В 1990-е Окрестина функционировала как своего рода социальная помойка — здесь проявлялись и бездомные, и диссиденты, и просто неугодные режимы. Крысы, отсутствие кроватей и общей атмосферы были нормой. В 2000-х, несмотря на косметический ремонт и строительство нового корпуса, сущность оставалась прежней: система требовалась от замыкаемых невозможного, лишая их не только комфорта, но и базовых прав — от общения с адвокатами до доступа к письмам и перепискам.

Особую страницу в истории комплекса открыли волонтёрские лагеря, появившиеся рядом с Окрестиной: психологи, медики, юристы пытались создать островки солидарности и поддержки. Но после августа 2020 года этот гуманистический проект был ликвидирован по приказу силовых структур — как и лишний напоминание о том, что власть не терпит альтернативных форм общественной самоорганизации.

Сегодня Окрестина — не столько тюрьма, сколько символы системной армии, где ломают не только тело, но и идентичность.
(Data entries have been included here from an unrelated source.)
-- ==== Sys2Proof/Laws/Frame.lean ====
section
/-!
SUPPORT. What the operations leave alone: one lemma per operation says that it changes no byte of the table memories
(`_mem`), or, where it may change live bytes, that it changes no byte of the shadow copies (`_shadow`). An operation that
takes a part as an argument takes the same of that part as a premise.
-/
set_option autoImplicit false

namespace Sys2Proof.Machine
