/-- Outside RESET and BOOT, a write of a page's COMMIT with its reserved bits 0 that the page's checks pass marks its units. -/
theorem pageWrite_commit (page : Nat) (g : Pg) (i : Nat) (v : Word) (b : Blk) (hp : pgOf page = some (g, i)) (hb : b.heard = true)
    (hr : v.toNat &&& maskFrom (g.commitN i) = 0) (he : commitErrs g i v b = []) :
    pageWrite page 0x28 v b = commitDo page v b :=
  pageWrite_hears page 0x28 (maskFrom (g.commitN i)) g i v b hp (by decide) rfl rfl (by simp [hears, hb, hr]) he

/-- The state after an accepted COMMIT. -/
theorem commit_pends (page : Nat) (g : Pg) (i : Nat) (v : Word) (s : State) (hp : pgOf page = some (g, i))
    (hb : s.b.heard = true) (hr : v.toNat &&& maskFrom (g.commitN i) = 0) (he : commitErrs g i v s.b = []) :
    ∃ t : State, (.next { s with b := pageWrite page 0x28 v s.b } : Host.Outcome State Fault Refusal) = .next t ∧
      t = { s with b := { s.b with regs := t.b.regs } } ∧
      (∀ j < 32, v.bit j = true → flag t.b (Reg.HDR.pend page j) = true) ∧
      ∀ f : Fld, (∀ j < 32, v.bit j = true → f.key ≠ (Reg.HDR.pend page j).key) → getF t.b f = getF s.b f := by
  rw [pageWrite_commit page g i v s.b hp hb hr he]
  obtain ⟨hc, hf, hk⟩ := commitDo_marksPending page v s.b
  exact ⟨_, rfl, congrArg (fun b => { s with b }) hc, hf, hk⟩

/-! ### When the checks of a page pass -/

theorem heard_modes {b : Blk} (h : b.heard = true) : b.sys.mode ∉ [Mode.reset, .boot] := by
  simpa [Blk.heard] using h

theorem commitPending_eq_false {page : Nat} {v : Word} {b : Blk}
    (h : ∀ j < 32, v.bit j = true → flag b (Reg.HDR.pend page j) = false) : commitPending page v b = false := by
  simpa [commitPending] using h

section
variable {v : Word} {b : Blk}

theorem fabricCommitErrs_nil (hb : b.heard = true) (hf : flag b (Reg.HDR.pend 0xC 0) = false)
    (hl : ∀ e ∈ touchedRecs b.shadow ++ touchedRecs b.live, loopClass b.shadow e ≠ loopClass b.live e → closed b e = false)
    (hr : badRecs b.shadow = []) (h1 : damaged b 0 0x90000 = false) (h3 : damaged b 0x200000 0x248000 = false) :
    fabricCommitErrs v b = [] := by
  have hany : ((touchedRecs b.shadow ++ touchedRecs b.live).any fun e =>
      loopClass b.shadow e != loopClass b.live e && closed b e) = false := by
    simpa only [List.any_eq_false, Bool.and_eq_true, bne_iff_ne, not_and, Bool.not_eq_true] using hl
  rw [fabricCommitErrs, hany]
  simp [heard_modes hb, hf, hr, h1, h3]

theorem routeCommitErrs_nil (hb : b.heard = true) (hf : commitPending 0xB v b = false)
    (hs : ∀ k < 32, v.bit k = true → slotBad b.shadow k = false ∧
      damaged b (0x280000 + 4096 * k) (0x281000 + 4096 * k) = false ∧
      damaged b (0x2A0000 + 16 * k) (0x2A0010 + 16 * k) = false) : routeCommitErrs v b = [] := by
  have hany : ((List.range 32).any fun s => v.bit s && (slotBad b.shadow s
      || damaged b (0x280000 + 4096 * s) (0x281000 + 4096 * s) || damaged b (0x2A0000 + 16 * s) (0x2A0010 + 16 * s))) = false := by
    simpa only [List.any_eq_false, List.mem_range, Bool.and_eq_true, not_and, Bool.not_eq_true, Bool.or_eq_false_iff,
      and_assoc] using hs
  rw [routeCommitErrs, hany]
  simp [heard_modes hb, hf]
Это locus memoriae, где травма превращается в гражданское сознание, а унижение — в опыте сопротивления. Мы помним и не забываем. Для тех, кто хочет увидеть реальность без прикрас, достаточно просмотреть свидетельства очевидцев — они говорят больше, чем любой официальный отчет.

Видео: Пытки и правда об Окрестине

Як мы казалі, крыніца тэксту — таварышы з “Правы на паўстанне”. “Правы на паўстанне” — тэлеграм канал, які асвятляе справу беларускіх анарха-партызанаў. Вось ужо некалькі гадоў яны пішуць пра лёсы Ігара Оліневіча, Дзмітрыя Дуброўскага, Сяргея Раманова, Дзмітрыя Рэзанавіча, падтрымаць іх можна, перайшоўшы ў іх канал.